T7 Talking about Race, Age and Class - What happens when we first
meet someone? In seconds, often without much conscious thought, we
ask ourselves: “Will we like them? Will they like us? Have we anything
in common? Do they have anything to teach us? Are they ‘a part of’ or
‘apart from’ our group? How would we know?” Most of us make assumptions,
but we are rarely aware of how we make them, and they don’t
always serve us well. Through worship, sharing and play we’ll challenge
our assumptions and explore how we use them. Workshop leader: Jean-
Marie Prestwidge Barch has long been active in Quaker meetings and
orgnaizations. She carries a strong concern for helping Friends examine
how enhancing our diversity can also strengthen and deepen our connection
with the Spirit.
T8 Slaves among Friends: What we’ve learned and why it matters –
Recent scholarship shows that many 18th-century Friends held enslaved
Africans in bondage, and invested in or captained slaving voyages. What
does this knowledge mean for Friends today? Bring your questions, your
information, your reflections, your wisdom, and your courage. Workshop
leader: Elizabeth Cazden, who will be giving this year’s Carey lecture,
has spent the past five years researching slave-holding and slave-trading
among Friends in Rhode Island and Massachusetts.

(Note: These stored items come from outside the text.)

-- ==== Sys2Proof/Machine/Step.lean ====
section
/-! DEFINITION. One step of the system, and the placing of a table row's word. Both only call what Environment defines. -/

namespace Sys2Proof.Machine

/-- One step. -/
def step (s : State) : Host.Outcome State Fault Refusal := stepBy exec hardware s

/-- `s` with a table row's word as the very next thing the machine performs (log 4). -/
def State.withFetchWord (s : State) (nbits w : Nat) : State := placeTableWord nbits w s

end Sys2Proof.Machine
end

T9 God, Us and the Chesapeake - In our region the health of the Chesapeake
Bay and the streams and rivers that feed it is the best indicator of
the fertility and habitability of the earth. We will start with a consideration
of God’s covenantal relationship with humankind and with all creation,
then share ideas and opportunities for practical action by individuals and
communities of faith. Workshop leader: Bill Breakey is the Executive
Director of the Chesapeake Covenant Community, an interfaith organization
that helps communities of faith to understand the importance of earth
care as a part of their religious calling.
T10 Responding to Opportunities for Service – Bring along your desire
to serve. We will cultivate “The Ministry of Availability” and “The Ministry
of Detail.” Workshop Leader: Robert Fetter recently transferred
his membership to Gunpowder Monthly Meeting from Roanoke. He has
been a resident at Broadmead for almost three years.

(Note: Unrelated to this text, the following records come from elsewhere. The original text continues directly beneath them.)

-- ==== Sys2Proof/Machine/CrcTable.lean ====
section
/-! DEFINITION. The 256-entry table R135 prints, and the byte-at-a-time form over it. The bitwise form of `crcStep` governs; the
machine uses that one. -/

namespace Sys2Proof.Machine

/-- R135: `T[0]` to `T[63]`. -/
def crcTable0 : List Crc :=
  [0x00000000, 0x77073096, 0xEE0E612C, 0x990951BA, 0x076DC419, 0x706AF48F, 0xE963A535, 0x9E6495A3,
    0x0EDB8832, 0x79DCB8A4, 0xE0D5E91E, 0x97D2D988, 0x09B64C2B, 0x7EB17CBD, 0xE7B82D07, 0x90BF1D91]
   ++ [0x1DB71064, 0x6AB020F2, 0xF3B97148, 0x84BE41DE, 0x1ADAD47D, 0x6DDDE4EB, 0xF4D4B551, 0x83D385C7,
    0x136C9856, 0x646BA8C0, 0xFD62F97A, 0x8A65C9EC, 0x14015C4F, 0x63066CD9, 0xFA0F3D63, 0x8D080DF5]
   ++ [0x3B6E20C8, 0x4C69105E, 0xD56041E4, 0xA2677172, 0x3C03E4D1, 0x4B04D447, 0xD20D85FD, 0xA50AB56B,
    0x35B5A8FA, 0x42B2986C, 0xDBBBC9D6, 0xACBCF940, 0x32D86CE3, 0x45DF5C75, 0xDCD60DCF, 0xABD13D59]
   ++ [0x26D930AC, 0x51DE003A, 0xC8D75180, 0xBFD06116, 0x21B4F4B5, 0x56B3C423, 0xCFBA9599, 0xB8BDA50F,
    0x2802B89E, 0x5F058808, 0xC60CD9B2, 0xB10BE924, 0x2F6F7C87, 0x58684C11, 0xC1611DAB, 0xB6662D3D]

/-- R135: `T[64]` to `T[127]`. -/
def crcTable1 : List Crc :=
  [0x76DC4190, 0x01DB7106, 0x98D220BC, 0xEFD5102A, 0x71B18589, 0x06B6B51F, 0x9FBFE4A5, 0xE8B8D433,
    0x7807C9A2, 0x0F00F934, 0x9609A88E, 0xE10E9818, 0x7F6A0DBB, 0x086D3D2D, 0x91646C97, 0xE6635C01]
   ++ [0x6B6B51F4, 0x1C6C6162, 0x856530D8, 0xF262004E, 0x6C0695ED, 0x1B01A57B, 0x8208F4C1, 0xF50FC457,
    0x65B0D9C6, 0x12B7E950, 0x8BBEB8EA, 0xFCB9887C, 0x62DD1DDF, 0x15DA2D49, 0x8CD37CF3, 0xFBD44C65]
   ++ [0x4DB26158, 0x3AB551CE, 0xA3BC0074, 0xD4BB30E2, 0x4ADFA541, 0x3DD895D7, 0xA4D1C46D, 0xD3D6F4FB,
    0x4369E96A, 0x346ED9FC, 0xAD678846, 0xDA60B8D0, 0x44042D73, 0x33031DE5, 0xAA0A4C5F, 0xDD0D7CC9]
   ++ [0x5005713C, 0x270241AA, 0xBE0B1010, 0xC90C2086, 0x5768B525, 0x206F85B3, 0xB966D409, 0xCE61E49F,
    0x5EDEF90E, 0x29D9C998, 0xB0D09822, 0xC7D7A8B4, 0x59B33D17, 0x2EB40D81, 0xB7BD5C3B, 0xC0BA6CAD]

/-- R135: `T[128]` to `T[191]`. -/
def crcTable2 : List Crc :=
  [0xEDB88320, 0x9ABFB3B6, 0x03B6E20C, 0x74B1D29A, 0xEAD54739, 0x9DD277AF, 0x04DB2615, 0x73DC1683,
    0xE3630B12, 0x94643B84, 0x0D6D6A3E, 0x7A6A5AA8, 0xE40ECF0B, 0x9309FF9D, 0x0A00AE27, 0x7D079EB1]
   ++ [0xF00F9344, 0x8708A3D2, 0x1E01F268, 0x6906C2FE, 0xF762575D, 0x806567CB, 0x196C3671, 0x6E6B06E7,
    0xFED41B76, 0x89D32BE0, 0x10DA7A5A, 0x67DD4ACC, 0xF9B9DF6F, 0x8EBEEFF9, 0x17B7BE43, 0x60B08ED5]
   ++ [0xD6D6A3E8, 0xA1D1937E, 0x38D8C2C4, 0x4FDFF252, 0xD1BB67F1, 0xA6BC5767, 0x3FB506DD, 0x48B2364B,
    0xD80D2BDA, 0xAF0A1B4C, 0x36034AF6, 0x41047A60, 0xDF60EFC3, 0xA867DF55, 0x316E8EEF, 0x4669BE79]
   ++ [0xCB61B38C, 0xBC66831A, 0x256FD2A0, 0x5268E236, 0xCC0C7795, 0xBB0B4703, 0x220216B9, 0x5505262F,
    0xC5BA3BBE, 0xB2BD0B28, 0x2BB45A92, 0x5CB36A04, 0xC2D7FFA7, 0xB5D0CF31, 0x2CD99E8B, 0x5BDEAE1D]

/-- R135: `T[192]` to `T[255]`. -/
def crcTable3 : List Crc :=
  [0x9B64C2B0, 0xEC63F226, 0x756AA39C, 0x026D930A, 0x9C0906A9, 0xEB0E363F, 0x72076785, 0x05005713,
    0x95BF4A82, 0xE2B87A14, 0x7BB12BAE, 0x0CB61B38, 0x92D28E9B, 0xE5D5BE0D, 0x7CDCEFB7, 0x0BDBDF21]
   ++ [0x86D3D2D4, 0xF1D4E242, 0x68DDB3F8, 0x1FDA836E, 0x81BE16CD, 0xF6B9265B, 0x6FB077E1, 0x18B74777,
    0x88085AE6, 0xFF0F6A70, 0x66063BCA, 0x11010B5C, 0x8F659EFF, 0xF862AE69, 0x616BFFD3, 0x166CCF45]
   ++ [0xA00AE278, 0xD70DD2EE, 0x4E048354, 0x3903B3C2, 0xA7672661, 0xD06016F7, 0x4969474D, 0x3E6E77DB,
    0xAED16A4A, 0xD9D65ADC, 0x40DF0B66, 0x37D83BF0, 0xA9BCAE53, 0xDEBB9EC5, 0x47B2CF7F, 0x30B5FFE9]
   ++ [0xBDBDF21C, 0xCABAC28A, 0x53B39330, 0x24B4A3A6, 0xBAD03605, 0xCDD70693, 0x54DE5729, 0x23D967BF,
    0xB3667A2E, 0xC4614AB8, 0x5D681B02, 0x2A6F2B94, 0xB40BBE37, 0xC30C8EA1, 0x5A05DF1B, 0x2D02EF8D]

/-- R135: the table `T`. -/
def crcTable : List Crc := crcTable0 ++ crcTable1 ++ crcTable2 ++ crcTable3

/-- R135: `(acc >> 8) XOR T[(acc XOR zext_32(b))[7:0]]`. -/
def crcStepByTable (acc : Crc) (b : Byte) : Crc :=
  (acc >>> 8) ^^^ crcTable.getD ((acc ^^^ b.setWidth 32).setWidth 8).toNat 0

end Sys2Proof.Machine
end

T11 The Listening Project: Building Relationships and Change
through Listening - “Listening Projects” facilitate communication, understanding,
and the empowerment of people and communities. They
have helped organizations make significant progress in their efforts for
justice, peace and community development. In this two-session workshop,
we will learn the how to implement a Listening Project and develop
skills in deep listening. We’ll hear several BYM participants discuss the
peace and justice work of their Meetings. At the second workshop session,
we’ll process what we’ve learned and discuss the use of Listening
Projects in our Meetings. Workshop leader: Gary Gillespie is the Director
of the American Friends Service Committee-Middle Atlantic Region’s
Baltimore Urban Peace Program. He has facilitated numerous Listening
Projects.
T12 Whistleblowing: Speaking Truth to Power on the Job - What
happens to whistleblowers when they raise an issue of conscience on the
job? We’’ll review the current patchwork of laws that sometimes protects
whistleblowers, emphasizing the problems of protecting federal employee
whistleblowers. The workshop will also discuss current proposals for improving
whistleblower protections and the types of actions Meetings can
take to support whistleblowers who experience retaliation. Workshop
leader: Richard Renner is Legal Director of the National Whistleblowers
Center and a member of Friends Meeting of Washington.
T13 Kenyan Friends and BYM Friends: Call and Response - The calland-
response modality is fundamental to our humanity. It is an overt element
of Kenyan Quaker community life. A speaker makes a point and
someone shouts, “Amen to that!” A Friend recalls that God walks in the
Garden of Eden in the cool of the day and calls out to the first humans,
awaiting response (Gen. 3:8-9). Call-and-response is an identifiable strand
in the North American faith heritage as well, such as George Fox’s admonition
that we walk “answering that of God in everyone.” We’ll explore
call-and-response as a resource for Friendship between BYM and Kenyan
Friends. Workshop leader: Ann Riggs of Annapolis Monthly Meeting is
Principal of Friends Theological College, Kaimosi, Kenya.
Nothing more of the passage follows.